→ Available data:

/-- 20_memory.md R34: a physical access succeeds exactly inside `[0, MEM_SIZE)`; a write returns the byte written, a
read of the same address after it returns that byte, a read of another address what it returned before, and nothing but
the byte store changes; on failure there is no new state. -/
def Obligations.PhysicalReadAfterWrite : Prop :=
  ∀ (s : State) (a : Nat) (v : Byte), Memory.wf s.mem = true →
    (a < s.cfg.memSize → ∃ m, s.physWrite a v = .ok (v, { s with mem := m }) ∧
      State.physRead { s with mem := m } a = .ok v ∧
      ∀ b, b ≠ a → State.physRead { s with mem := m } b = s.physRead b) ∧
    (s.cfg.memSize ≤ a → s.physWrite a v = .error (.outOfRange a) ∧ s.physRead a = .error (.outOfRange a))

/-- 20_memory.md R37: with legal parameters segment `i` is `[i * SEG_SIZE, i * SEG_SIZE + SEG_SIZE - 1]`, and the segments
are contiguous, non-overlapping and cover the store exactly once: every physical address lies in exactly one of them,
and no segment reaches outside. -/
def Obligations.SegmentsPartitionTheStore : Prop :=
  ∀ c : Config, c.legal = true →
    (segmentTable c).length = c.numSegments ∧
    (∀ a < c.memSize, ∃ i g, (segmentTable c)[i]? = some g ∧ g.base ≤ a ∧ a ≤ g.limit ∧
      ∀ (j : Nat) (h : Segment), (segmentTable c)[j]? = some h → h.base ≤ a → a ≤ h.limit → j = i) ∧
    (∀ (i : Nat) (g : Segment), (segmentTable c)[i]? = some g →
      g.base = i * c.segSize ∧ g.limit = i * c.segSize + c.segSize - 1 ∧ g.base ≤ g.limit ∧ g.limit < c.memSize)

/-- 20_memory.md R42: a load takes the first free segment, writes the program there up to the segment's end, marks it
occupied, registers the pid and answers the new PCB of 10_state.md R27; when no segment is free it fails. -/
def Obligations.LoadPlacesProgram : Prop :=
  ∀ (s : State) (program : List Byte) (pid : Nat), s.memoryOk → s.occ.length = s.cfg.numSegments →
    ((∀ i < s.cfg.numSegments, s.occ[i]? = some true) → s.load program pid = .error .outOfMemory) ∧
    (∀ i, s.occ[i]? = some false → (∀ j < i, s.occ[j]? = some true) →
      ∃ (p : Pcb) (t : State), s.load program pid = .ok (p, t) ∧
        p = { pid := pid, occupiedSegment := some i, location := .memory, status := .resident, priority := .inf,
              programCounter := 0#8, accumulator := 0#8, xReg := 0#8, yReg := 0#8, zFlag := false,
              lastInstruction := 0#8, fresh := true, cyclesInReady := 0, cyclesExecuting := 0 } ∧
        t = { s with mem := t.mem, occ := s.occ.set i true, reg := t.reg } ∧
        (∀ q, q ∈ t.reg ↔ q = pid ∨ q ∈ s.reg) ∧
        (∀ k < s.cfg.segSize, t.segByte i k = program.getD k (s.segByte i k)) ∧
        (∀ a, ¬ (i * s.cfg.segSize ≤ a ∧ a < i * s.cfg.segSize + s.cfg.segSize) →
          Memory.read t.mem a = Memory.read s.mem a))

/-- 20_memory.md R44, R46: loading into a free segment and then evacuating that PCB gives back the byte store and the
occupancy map as they were: the segment is zero and free again. -/
def Obligations.EvacuateUndoesLoad : Prop :=
  ∀ (s t : State) (program : List Byte) (pid : Nat) (p : Pcb), s.memoryOk → s.freeSegmentsZero →
    s.load program pid = .ok (p, t) →
    (t.evacuate p).2.mem = s.mem ∧ (t.evacuate p).2.occ = s.occ ∧ (t.evacuate p).1 = { p with occupiedSegment := none } ∧
      pid ∉ (t.evacuate p).2.reg

/-! ## The serializer and the scheduler -/

/-- 45_context_switch.md R100 to R102: serializing writes `PC`, `ACC`, `X`, `Y`, `Z` and `IR` into the PCB and makes it
fresh and ready, deserializing moves them back into the CPU and clears `fresh`, neither touches anything else; the
snapshot as a record is those six bytes in that order, and reads back. -/
def Obligations.SnapshotRoundTrip : Prop :=
  (∀ (p : Pcb) (c d : Cpu),
    p.serialized c = { mirrored p c with fresh := true, status := .ready } ∧
    d.loadedFrom p = { pc := p.programCounter, acc := p.accumulator, x := p.xReg, y := p.yReg, z := p.zFlag,
                       ir := p.lastInstruction, isExecuting := d.isExecuting } ∧
    p.deserialized = { p with fresh := false } ∧
    d.loadedFrom (p.serialized c) = { c with isExecuting := d.isExecuting } ∧
    (p.serialized c).snapshotBytes = [c.pc, c.acc, c.x, c.y, if c.z then 0x01#8 else 0x00#8, c.ir]) ∧
  (∀ p q : Pcb, p.withSnapshotBytes q.snapshotBytes = some { p with
      programCounter := q.programCounter
      accumulator := q.accumulator
      xReg := q.xReg
      yReg := q.yReg
      zFlag := q.zFlag
      lastInstruction := q.lastInstruction })

/-- 45_context_switch.md R107, under every policy: the tick of a `CONTEXT_SWITCH` record serializes the executing
process, inserts it into `READY`, and puts the head of that queue on the CPU with its saved registers (under the priority
policy that head may be the process itself). A head on disk is rolled in first (R110): room is made, its swap image is read
back and deleted, and placed in the first free segment. -/
def Obligations.ContextSwitchSwapsProcesses : Prop :=
  ∀ (s : State) (p h : Pcb) (rest : List Pcb) (records : List Interrupt), s.halted = false →
    s.intq = .contextSwitch :: records → s.executing = some p → s.ready ≠ [] →
    readyInsert s.cfg.policy { mirrored p s.cpu with fresh := true, status := .ready } s.ready = h :: rest →
    let restored : Cpu := { pc := h.programCounter, acc := h.accumulator, x := h.xReg, y := h.yReg, z := h.zFlag,
                            ir := h.lastInstruction, isExecuting := true }
    (h.location ≠ .disk →
      step s = .next { s with
        intq := records
        cpu := restored
        executing := some { h with fresh := false, status := .running }
        ready := rest }) ∧
    (h.location = .disk → s.memoryOk → s.occ.length = s.cfg.numSegments → ¬ s.SwapImageGone h.pid →
      ∀ m img d j, State.RoomMade { s with intq := records, executing := none, ready := h :: rest } m →
        m.disk.deleteSwap m.cfg h.pid = .ok (img, d) → m.occ[j]? = some false → (∀ k < j, m.occ[k]? = some true) →
        ∃ u, m.RolledIn h.pid img d j u ∧ step s = .next { u with
          cpu := restored
          executing := some { h with occupiedSegment := some j, location := .memory, fresh := false, status := .running }
          ready := m.ready.tail })

/-- 45_context_switch.md R107, 70_reset_and_hazards.md R180: a `CONTEXT_SWITCH` with nothing executing changes
nothing; with an empty ready queue it only sends its trace message; and one whose next process is on disk and cannot be
rolled in is undone: the executing process stays on the CPU (its snapshot now its registers, assumption log 17), `READY` is
as it was, and the error is reported, but for a next process whose image is lost, which is terminated. That a read-back
that fails, or a lookup that meets a corrupt block, counts as such a failure and as no lost image is the model's choice
(assumption log 10): the spec names no case for it. -/
def Obligations.ContextSwitchNoops : Prop :=
  ∀ (s : State) (records : List Interrupt), s.halted = false → s.intq = .contextSwitch :: records →
    (s.executing = none → step s = .next { s with intq := records }) ∧
    (s.executing ≠ none → s.ready = [] →
      step s = .next { s with intq := records, console := s.console ++ [.putSystemText .switchNoop] }) ∧
    (∀ p h rest, s.executing = some p → p.location = .memory → s.ready ≠ [] → (∀ q ∈ s.ready, q.pid ≠ p.pid) →
      readyInsert s.cfg.policy { mirrored p s.cpu with fresh := true, status := .ready } s.ready = h :: rest →
      h.location = .disk →
      let kept : Pcb := { mirrored p s.cpu with fresh := false, status := .running }
      (∀ why, State.RollInStops { s with intq := records, executing := none, ready := h :: rest } h.pid why →
        step s = .next { s with
          intq := records
          cpu := { s.cpu with isExecuting := true }
          executing := some kept
          console := s.console ++ [.putSystemText (.rollInFailed h.pid why)] }) ∧
      (s.SwapImageGone h.pid →
        step s = .next { Terminated s h [.rollInFailed h.pid .imageLost] with
          intq := records
          cpu := { s.cpu with isExecuting := true }
          executing := some kept
          ready := s.ready.tail }))

/-- 45_context_switch.md R112, R113: after an OK cycle of `pid` under round robin the count of its consecutive ticks
goes up (or restarts at 1 for a new pid); at the quantum it goes back to 0 and one `CONTEXT_SWITCH` is enqueued. The
other policies, and a cycle that broke or faulted, leave quantum and queue alone. -/
def Obligations.QuantumRequestsSwitch : Prop :=
  ∀ (s : State) (pid : Nat),
    let t := s.afterCycle pid
    let n := if s.qPid = some pid then s.qCount + 1 else 1
    (s.cfg.policy = .rr → s.cycleResult = some .ok → n < s.cfg.quantum →
      t.qPid = some pid ∧ t.qCount = n ∧ t.intq = s.intq) ∧
    (s.cfg.policy = .rr → s.cycleResult = some .ok → s.cfg.quantum ≤ n →
      t.qPid = some pid ∧ t.qCount = 0 ∧ t.intq = s.intq ++ [.contextSwitch]) ∧
    (s.cfg.policy ≠ .rr ∨ s.cycleResult ≠ some .ok → t.qPid = s.qPid ∧ t.qCount = s.qCount ∧ t.intq = s.intq)

/-- The quantum count stays below the quantum, whatever happens in a tick. -/
def Obligations.QuantumStaysBelow : Prop := ∀ s t : State, s.quantumOk → step s = .next t → t.quantumOk

/-- 45_context_switch.md R115: an instruction tick counts one ready tick for every member of `READY` and one executing
tick for the executing PCB, whatever the cycle returned. -/
def Obligations.StatisticsPerInstructionTick : Prop :=
  ∀ (s t : State) (p : Pcb), s.halted = false → s.intq = [] → s.executing = some p → step s = .next t →
    t.ready = s.ready.map (fun q => { q with cyclesInReady := q.cyclesInReady + 1 }) ∧
    ∃ q, t.executing = some q ∧ q.pid = p.pid ∧ q.cyclesExecuting = p.cyclesExecuting + 1 ∧
      q.cyclesInReady = p.cyclesInReady

/-- 45_context_switch.md R116 for the executing process, by the tick of its `BREAK_PROGRAM`, `ERR_PROGRAM` or
`KILL_PROGRAM` record (60_exceptions.md R155, R156, R160): its PCB is appended to `TERMINATED`, its segment is zero and free and out of the
registry, the CPU is reset, its quantum is forgotten and its times are reported. -/
def Obligations.TerminationOfExecuting : Prop :=
  ∀ (s t : State) (p : Pcb) (i : Nat) (r : Interrupt) (records : List Interrupt), s.RunsIn p i →
    p.location = .memory → p.pid ∈ s.reg → s.halted = false → s.intq = r :: records →
    r.Terminates p.pid → step s = .next t →
    t.executing = none ∧ t.cpu = zeroCpu ∧ t.ready = s.ready ∧ t.resident = s.resident ∧ t.disk = s.disk ∧
    t.intq = records ∧
    t.terminated = s.terminated ++ [{ p with status := .terminated, occupiedSegment := none }] ∧
    t.occ = s.occ.set i false ∧ (∀ q, q ∈ t.reg ↔ q ≠ p.pid ∧ q ∈ s.reg) ∧
    (∀ a, Memory.read t.mem a =
      if i * s.cfg.segSize ≤ a ∧ a < i * s.cfg.segSize + s.cfg.segSize then 0#8 else Memory.read s.mem a) ∧
    (s.qPid = some p.pid → t.qPid = none ∧ t.qCount = 0) ∧ (s.qPid ≠ some p.pid → t.qPid = s.qPid ∧ t.qCount = s.qCount) ∧
    t.console = s.console ++
      [.putSystemText (.terminated p.pid p.cyclesInReady (p.cyclesInReady + p.cyclesExecuting))]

→ The task:
The lines to copy are those in the listing that contain "cyclesInReady".

→ Response:
              lastInstruction := 0#8, fresh := true, cyclesInReady := 0, cyclesExecuting := 0 } ∧
    t.ready = s.ready.map (fun q => { q with cyclesInReady := q.cyclesInReady + 1 }) ∧
      q.cyclesInReady = p.cyclesInReady
      [.putSystemText (.terminated p.pid p.cyclesInReady (p.cyclesInReady + p.cyclesExecuting))]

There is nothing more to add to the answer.